Stored data entries:
+ + +
-- ==== Sys2Proof/Machine/ModExp.lean ====
section
/-! DEFINITION. The modular exponentiator (43_modexp.md): binary square and multiply, and the command `MODEXP`. -/

namespace Sys2Proof.Machine

/-- The loop of R160, products exact. The first argument bounds the passes; `x` are always enough (A14). The
accumulator starts at 1 and is not reduced, so `x = 0` gives 1 for every modulus (R162, 90_conflicts.md C3). -/
def modExpLoop : Nat → Nat → Nat → Nat → Nat → Nat
  | 0, _, _, _, acc => acc
  | fuel + 1, b, x, m, acc =>
    if x = 0 then acc
    else modExpLoop fuel (b * b % m) (x / 2) m (if x % 2 = 1 then acc * b % m else acc)

/-- `ModExpValue(b, x, m)` (R160), for `m ≥ 1`. -/
def modExpValue (b x m : Nat) : Nat := modExpLoop x (b % m) x m 1

/-- `MODEXP` (R161). -/
def execModexp (s : State) : Host.Outcome State Fault Refusal :=
  if s.opndC = 0 then .next (s.raiseErr .divZero)
  else .next (s.completeRes (wordOf (modExpValue s.opndA s.opndB s.opndC)))

end Sys2Proof.Machine
end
+ + +
### YOUR ASSIGNMENT
Reproduce the data in its entirety. Keep every character unchanged.

### SOLUTION TO THE EXERCISE
-- ==== Sys2Proof/Machine/ModExp.lean ====
section
/-! DEFINITION. The modular exponentiator (43_modexp.md): binary square and multiply, and the command `MODEXP`. -/

namespace Sys2Proof.Machine

/-- The loop of R160, products exact. The first argument bounds the passes; `x` are always enough (A14). The
accumulator starts at 1 and is not reduced, so `x = 0` gives 1 for every modulus (R162, 90_conflicts.md C3). -/
def modExpLoop : Nat → Nat → Nat → Nat → Nat → Nat
  | 0, _, _, _, acc => acc
  | fuel + 1, b, x, m, acc =>
    if x = 0 then acc
    else modExpLoop fuel (b * b % m) (x / 2) m (if x % 2 = 1 then acc * b % m else acc)

/-- `ModExpValue(b, x, m)` (R160), for `m ≥ 1`. -/
def modExpValue (b x m : Nat) : Nat := modExpLoop x (b % m) x m 1

/-- `MODEXP` (R161). -/
def execModexp (s : State) : Host.Outcome State Fault Refusal :=
  if s.opndC = 0 then .next (s.raiseErr .divZero)
  else .next (s.completeRes (wordOf (modExpValue s.opndA s.opndB s.opndC)))

end Sys2Proof.Machine
end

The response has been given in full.